Data extracted from a collection:
**********

-- ==== Sys2Proof/Machine/Desk.lean ====
section
/-! DEFINITION. Operations on the shared state: queue entries, events, Errata records, raise messages. Each unit
tells the desk what happened as a list of notices; one notice may bring others about. -/
namespace Sys2Proof.Machine

/-! ## Reporting windows (R613) -/

/-- Length of a reporting window: 1 s (R613). -/
def reportNs : Nat := 1000000000

/-- Counts one occurrence of a key: whether it opens a window, and the count of the previous window (R613). -/
def countWin (now : Nat) (k : WinKey) : List Win → Bool × Nat × List Win
  | [] => (true, 0, [{ key := k, openAt := now, count := 1, previous := 0 }])
  | w :: ws =>
    if w.key = k then
      if now < w.openAt + reportNs then (false, w.previous, { w with count := w.count + 1 } :: ws)
      else (true, w.count, { w with openAt := now, count := 1, previous := w.count } :: ws)
    else
      let r := countWin now k ws
      (r.1, r.2.1, w :: r.2.2)

/-! ## Queues (R82 to R86) -/

/-- The context of a queue; an unlisted queue is free with GEN 0 (R86). -/
def Circ.queue (c : Circ) (q : Nat) : Queue := amGetD c.queues q {}

/-- The context of a queue replaced. -/
def Circ.setQueue (c : Circ) (q : Nat) (x : Queue) : Circ := { c with queues := amSet c.queues q x }

/-- N of a ring (R82). -/
def Queue.slots (x : Queue) : Nat := 2 ^ x.log2

/-- A ring is full when (tail + 1) mod N equals head (R82). -/
def Queue.full (x : Queue) : Bool := (x.tail + 1) % x.slots == x.head

/-- Entries in a ring (R82). -/
def Queue.used (x : Queue) : Nat := (x.tail + x.slots - x.head) % x.slots

/-- UNSIGNALLED, which saturates at 255 (R85, R111). -/
def Queue.unsignalled (x : Queue) : Nat := min 255 x.entryTimes.length

/-- The size of an entry in bytes by kind (R79). -/
def QKind.entryBytes : QKind → Nat
  | .submission => 64
  | .ret => 32
  | .receive => 32
  | .transmit => 64
  | .event => 32

/-- Whether the device fills a ring of the kind (R79). -/
def QKind.deviceProduced : QKind → Bool
  | .ret => true
  | .receive => true
  | .event => true
  | .submission => false
  | .transmit => false

/-- Host-resident queues are 0 to 524,287 (R80). -/
def hostResident (q : Nat) : Bool := decide (q < 524288)

/-- GEN advanced: the next value of 1 to 255, and from 255 back to 1 (R86). -/
def nextGen (g : Nat) : Nat := if g = 255 then 1 else g + 1

/-- MSI-X vector 0xFFFF stands for none (R85). -/
def noVector : Nat := 0xFFFF

/-! ## Notices -/

/-- An error as its unit reports it (R541). -/
structure Report where
  cls : Nat
  unit : Nat
  inst : Nat := 0
  code : Nat := 0
  /-- HOST_MISTAKE 2, PEER_VIOLATION 4, REFERENCE_CAUSE 16 (R541) -/
  flags : Nat := 0
  scope : Nat := 0
  location : Nat := 0
  detail0 : Nat := 0
  detail1 : Nat := 0
  deriving DecidableEq, Repr

/-- An event as its owner writes it (R99). -/
structure EventIn where
  code : Nat
  detail : Nat := 0
  subject : Nat := 0
  value : Nat := 0
  payload : Nat := 0
  deriving DecidableEq, Repr

/-- What a unit tells the desk. -/
inductive Notice where
  /-- a raise message for a Bell source (R493) -/
  | raise (source : Nat)
  /-- an event for an event queue (R99) -/
  | event (q : Nat) (e : EventIn)
  /-- an error (R537) -/
  | errata (r : Report)
  deriving DecidableEq, Repr

/-- The 32 bytes of an event record, phase bit apart (R99). -/
def eventEntry (now : Nat) (e : EventIn) : Entry :=
  pack 256 [(0, 2, e.code), (2, 2, e.detail), (4, 4, e.subject), (8, 4, e.value), (16, 8, now), (24, 8, e.payload)]

/-- An entry with its phase bit, bit 0 of byte 15 (R84). -/
def withPhase (e : Entry) (phase : Bool) : Entry :=
  (e &&& ~~~(BitVec.ofNat 256 (2 ^ 120))) ||| BitVec.ofNat 256 (flag phase * 2 ^ 120)

/-- Whether UNSIGNALLED, or IMMEDIATE of the entry just written, brings a queue's message about now (R111). -/
def messageDue (x : Queue) (immediate : Bool) : Bool :=
  x.vector != noVector && (immediate || decide (max x.coalCount 1 ≤ x.unsignalled))

/-- An entry written at the tail of a device-produced host-resident ring (R84, R111): the new context, the output,
and the vector message if one is due. -/
def writeEntry (now q : Nat) (x : Queue) (e : Entry) (immediate : Bool) : Queue × Output × List Notice :=
  let o := Output.entry q (x.ringAddr + x.tail * x.kind.entryBytes) (withPhase e x.phase)
  let tail := (x.tail + 1) % x.slots
  let y := { x with
    tail := tail
    phase := if tail = 0 then !x.phase else x.phase
    entryTimes := x.entryTimes ++ [now] }
  if messageDue y immediate then ({ y with entryTimes := [] }, o, [.raise (2048 + y.vector)])
  else (y, o, [])

/-- EVENTS_LOST written first where events were dropped and a place is free (R100). -/
def writeLost (now q : Nat) (x : Queue) : Queue × List Output × List Notice :=
  if x.lost = 0 || x.full then (x, [], [])
  else
    let r := writeEntry now q x (eventEntry now { code := 0x0005, subject := q, value := sat 32 x.lost }) false
    ({ r.1 with lost := 0 }, [r.2.1], r.2.2)

/-- Whether a queue drains towards free after DESTROY_QUEUE (R86). -/
def Queue.dying (x : Queue) : Bool :=
  x.state = .draining && (match x.drain with | .destroy _ => true | _ => false)

/-- An event for an event queue (R99, R100, R614): written, or dropped and counted while the ring is full or drains, and for
queue 2 from its fixed reset until it is active again. An event whose queue is free, is being destroyed, or is no event queue any
more, goes to queue 2; before queue 2 is first active it has nowhere to go (log 5). -/
def postEvent (now q : Nat) (e : EventIn) (d : Desk) : Desk × List Notice :=
  let o := d.circ.queue q
  let q := if o.state = .free || o.dying || o.kind ≠ .event then 2 else q
  let x := d.circ.queue q
  if x.kind ≠ .event then (d, []) else
  match x.state with
  | .free => ({ d with circ := d.circ.setQueue q { x with lost := x.lost + 1 } }, [])
  | .halted => ({ d with circ := d.circ.setQueue q { x with lost := x.lost + 1 } }, [])
  | .draining => ({ d with circ := d.circ.setQueue q { x with lost := x.lost + 1 } }, [])
  | .active =>
    let l := writeLost now q x
    if l.1.full || l.1.lost ≠ 0 then
      ({ d with circ := d.circ.setQueue q { l.1 with lost := l.1.lost + 1 }, out := d.out ++ l.2.1 }, l.2.2)
    else
      let r := writeEntry now q l.1 (eventEntry now e) false
      ({ d with circ := d.circ.setQueue q r.1, out := d.out ++ l.2.1 ++ [r.2.1] }, l.2.2 ++ r.2.2)

/-! ## The Bell (R493 to R506) -/

/-- Default priority of a source (R494, R497). -/
def defaultPriority (s : Nat) : Nat :=
  if s = 1 then 4 else if s = 2 then 6 else if s = 3 then 12 else if s = 4 then 14
  else if s = 5 then 15 else if s = 6 then 15
  else if 16 ≤ s && s ≤ 23 then 15
  else if s = 24 || s = 25 then 13
  else if 32 ≤ s && s ≤ 38 then 11
  else if 40 ≤ s && s ≤ 43 then 10
  else if 64 ≤ s && s ≤ 72 then 9
  else if 73 ≤ s && s ≤ 80 then 8
  else if s = 81 then 10
  else if 96 ≤ s && s ≤ 167 then 7
  else if 168 ≤ s && s ≤ 171 then 8
  else if s = 172 then 9
  else if s = 173 || s = 174 then 12
  else if 2048 ≤ s then 8
  else 0

/-- Default target of a source (R494, R497). Host sources reset to vector 0 (R584). -/
def defaultTarget (s : Nat) : BellTarget :=
  if s ≤ 6 then .core 1
  else if s = 17 then .core 0
  else if 16 ≤ s && s ≤ 23 then .core 1
  else if s = 24 || s = 25 then .core 4
  else if 32 ≤ s && s ≤ 38 then .core 3
  else if 40 ≤ s && s ≤ 43 then .core 2
  else if 64 ≤ s && s ≤ 81 then .core 2
  else if 96 ≤ s && s ≤ 167 then .core 5
  else if s = 168 || s = 169 then .core 4
  else if s = 170 || s = 171 then .core 5
  else if s = 172 then .core 0
  else if s = 173 then .core 6
  else if s = 174 then .core 1
  else if 1024 ≤ s && s < 2048 then .vector 0
  else if 2048 ≤ s then .vector (s - 2048)
  else .core 0

/-- A source at its reset settings (R497, R584). -/
def defaultSource (s : Nat) : BellSource :=
  { priority := defaultPriority s
    target := defaultTarget s
    stormLimit := if 2048 ≤ s then 64 else 16
    effLimit := if 2048 ≤ s then 64 else 16 }

/-- A source's settings and state. -/
def Bell.source (b : Bell) (s : Nat) : BellSource := amGetD b.sources s (defaultSource s)

/-- A source replaced; a source at its reset settings is not listed. -/
def Bell.setSource (b : Bell) (s : Nat) (x : BellSource) : Bell :=
  { b with sources := if x = defaultSource s then amDel b.sources s else amSet b.sources s x }

/-- PAYLOAD of BELL_STORM: the target (R507). -/
def targetPayload : BellTarget → Nat
  | .core n => n
  | .vector v => 0xFF + v * 2 ^ 16

/-- Ten seconds, within which a second storm is a repeated one (R505). -/
def repeatNs : Nat := 10000000000

/-- A raise message registered (R493, R505): it merges with a pending source, counts in the source's window, and
storms the source when the count passes STORM_LIMIT. -/
def raiseSource (now s : Nat) (d : Desk) : Desk × List Notice :=
  if s = 0 || 4096 ≤ s then (d, []) else
  let x := d.bell.source s
  if x.stormed then
    ({ d with bell := d.bell.setSource s { x with dropped := satAdd 32 x.dropped 1 } }, [])
  else
    let fresh : Bool := match x.openAt with
      | none => true
      | some t => decide (t + x.windowUs * 1000 ≤ now)
    let x := if fresh then { x with openAt := some now, count := 1 } else { x with count := x.count + 1 }
    if x.effLimit ≠ 0 && decide (x.effLimit < x.count) then
      let again : Bool := match x.releasedAt with
        | none => false
        | some t => decide (now < t + repeatNs)
      ({ d with bell := d.bell.setSource s { x with
          stormed := true, stormedAt := now, pending := false, moved := false, dropped := 0, openAt := none } },
        [.event 2 { code := 0x0860, subject := s, detail := flag again, value := x.count,
                    payload := targetPayload x.target },
         .errata { cls := 0, unit := 0x0018, code := 0, location := 0, detail1 := s }])
    else
      ({ d with bell := d.bell.setSource s { x with
          pending := true, pendingAt := if x.pending then x.pendingAt else now } }, [])

/-! ## The Errata log (R539 to R544) -/

/-- SEQUENCE after `n`: it starts at 1 and wraps past 0xFFFF_FFFF to 1 (R539). -/
def nextSequence (n : Nat) : Nat := if n = 0xFFFFFFFF then 1 else n + 1

/-- A corrected record that R540 merges with: same UNIT, INSTANCE, CODE and LOCATION, no more than 1 s older. -/
def mergesWith (now : Nat) (r : Report) (e : ErrRec) : Bool :=
  e.cls == 1 && e.unit == r.unit && e.inst == r.inst && e.code == r.code && e.location == r.location
    && decide (now ≤ e.time + 1000000000)

/-- The record among the last 16 corrected ones that a report merges with (R540). -/
def mergeTarget (now : Nat) (r : Report) (l : ErrataLog) : Option ErrRec :=
  (l.holding ++ l.ring).find? (fun e => l.lastCorrected.contains e.seq && mergesWith now r e)

/-- COUNT of a record incremented (R540). -/
def bumpCount (seq : Nat) (l : List ErrRec) : List ErrRec :=
  mapIf (fun e => e.seq == seq) (fun e => { e with count := satAdd 32 e.count 1 }) l

/-- Whether a report escalates within the innermost open handling (R544). -/
def escalates (l : ErrataLog) (cls : Nat) : Bool :=
  match l.handlings with
  | [] => false
  | h :: _ => (cls == 1 || cls == 2 || cls == 3) && h.seen.contains cls

/-- Class at which a report is recorded: one level up under R544, device-fatal for a ninth handling (R543). -/
def recordClass (l : ErrataLog) (cls : Nat) : Nat :=
  let c := if escalates l cls then cls + 1 else cls
  if 2 ≤ c && decide (8 ≤ l.handlings.length) then 4 else c

/-- Counts of records by class, saturating (R592). -/
def countClass (l : List Nat) (c : Nat) : List Nat := modAt l c (fun n => satAdd 32 n 1)

/-- One Errata record made (R539 to R544): the new log and, unless it merges or is dropped, the record's notices. -/
def recordError (now : Nat) (r : Report) (d : Desk) : Desk × List Notice :=
  let l := d.errata
  let esc := escalates l r.cls
  let cls := recordClass l r.cls
  let ninth : Bool := cls ≠ (if esc then r.cls + 1 else r.cls)
  let scope := if cls = 4 then 4
    else if esc then (match l.handlings with | [] => r.scope | h :: _ => h.scope)
    else r.scope
  let seen := match l.handlings with
    | [] => l.handlings
    | h :: hs => { h with seen := if h.seen.contains r.cls then h.seen else r.cls :: h.seen } :: hs
  match (if cls = 1 then mergeTarget now r l else none) with
  | some e =>
    ({ d with errata := { l with
        holding := bumpCount e.seq l.holding
        ring := bumpCount e.seq l.ring
        counts := countClass l.counts 1
        handlings := seen } }, [])
  | none =>
    if cls ≤ 1 && decide (64 ≤ l.holding.length) then
      ({ d with errata := { l with lost := satAdd 32 l.lost 1, handlings := seen } }, [])
    else
      let seq := nextSequence l.sequence
      let rec' : ErrRec := {
        time := now, seq := seq, cls := cls, depth := l.handlings.length
        flags := (r.flags ||| (if esc || ninth then 1 else 0)) % 32
        scope := scope, unit := r.unit, inst := r.inst, code := r.code, orig := r.cls
        location := r.location
        parent := (match l.handlings with | [] => 0 | h :: _ => h.seq)
        count := 1, detail0 := r.detail0, detail1 := r.detail1 }
      ({ d with errata := { l with
          holding := l.holding ++ [rec']
          sequence := seq
          counts := countClass l.counts cls
          escalations := if esc || ninth then satAdd 32 l.escalations 1 else l.escalations
          handlings := if 2 ≤ cls then { seq := seq, cls := cls, scope := scope, unit := r.unit, inst := r.inst, seen := [r.cls] } :: seen else seen
          lastCorrected := if cls = 1 then (seq :: l.lastCorrected).take 16 else l.lastCorrected } },
        (.raise (cls + 1)) :: (if esc || ninth then [.raise 6] else []) ++
        (if l.eventClass ≤ cls then
          [.event l.eventQueue { code := 0x0880, subject := seq, detail := cls, value := r.unit + r.inst * 2 ^ 16,
                                 payload := r.location }]
        else []))

/-! ## Taking notices -/

/-- One notice taken: the new desk and the notices it brings about. -/
def notice (now : Nat) (n : Notice) (d : Desk) : Desk × List Notice :=
  match n with
  | .raise s => raiseSource now s d
  | .event q e => postEvent now q e d
  | .errata r => recordError now r d

/-- Notices taken in order, each followed at once by those it brings about. The fuel bounds the chain: a chain ends
because each storm in it stills one source. -/
def notify (now : Nat) : Nat → List Notice → Desk → Desk
  | 0, _, d => d
  | _ + 1, [], d => d
  | k + 1, n :: ns, d =>
    let r := notice now n d
    notify now k (r.2 ++ ns) r.1

/-- Fuel enough for the notices of one command. -/
def noticeFuel (ns : List Notice) : Nat := 64 + 16 * ns.length

/-- The desk told of a list of happenings. -/
def Desk.tell (d : Desk) (now : Nat) (ns : List Notice) : Desk := notify now (noticeFuel ns) ns d

/-- An occurrence of a key under R613: counted, and the notices written only where it opens a window. The notices are
given the count of the previous window. -/
def Desk.report (d : Desk) (now : Nat) (k : WinKey) (ns : Nat → List Notice) : Desk :=
  let r := countWin now k d.errata.windows
  let d' := { d with errata := { d.errata with windows := r.2.2 } }
  if r.1 then d'.tell now (ns r.2.1) else d'

end Sys2Proof.Machine
end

**********

YOUR TASK: Retype exactly the lines of the data above, starting at its first line and finishing with the line that has "def countWin (now" in it.

YOUR RESPONSE:
-- ==== Sys2Proof/Machine/Desk.lean ====
section
/-! DEFINITION. Operations on the shared state: queue entries, events, Errata records, raise messages. Each unit
tells the desk what happened as a list of notices; one notice may bring others about. -/
namespace Sys2Proof.Machine

/-! ## Reporting windows (R613) -/

/-- Length of a reporting window: 1 s (R613). -/
def reportNs : Nat := 1000000000

/-- Counts one occurrence of a key: whether it opens a window, and the count of the previous window (R613). -/
def countWin (now : Nat) (k : WinKey) : List Win → Bool × Nat × List Win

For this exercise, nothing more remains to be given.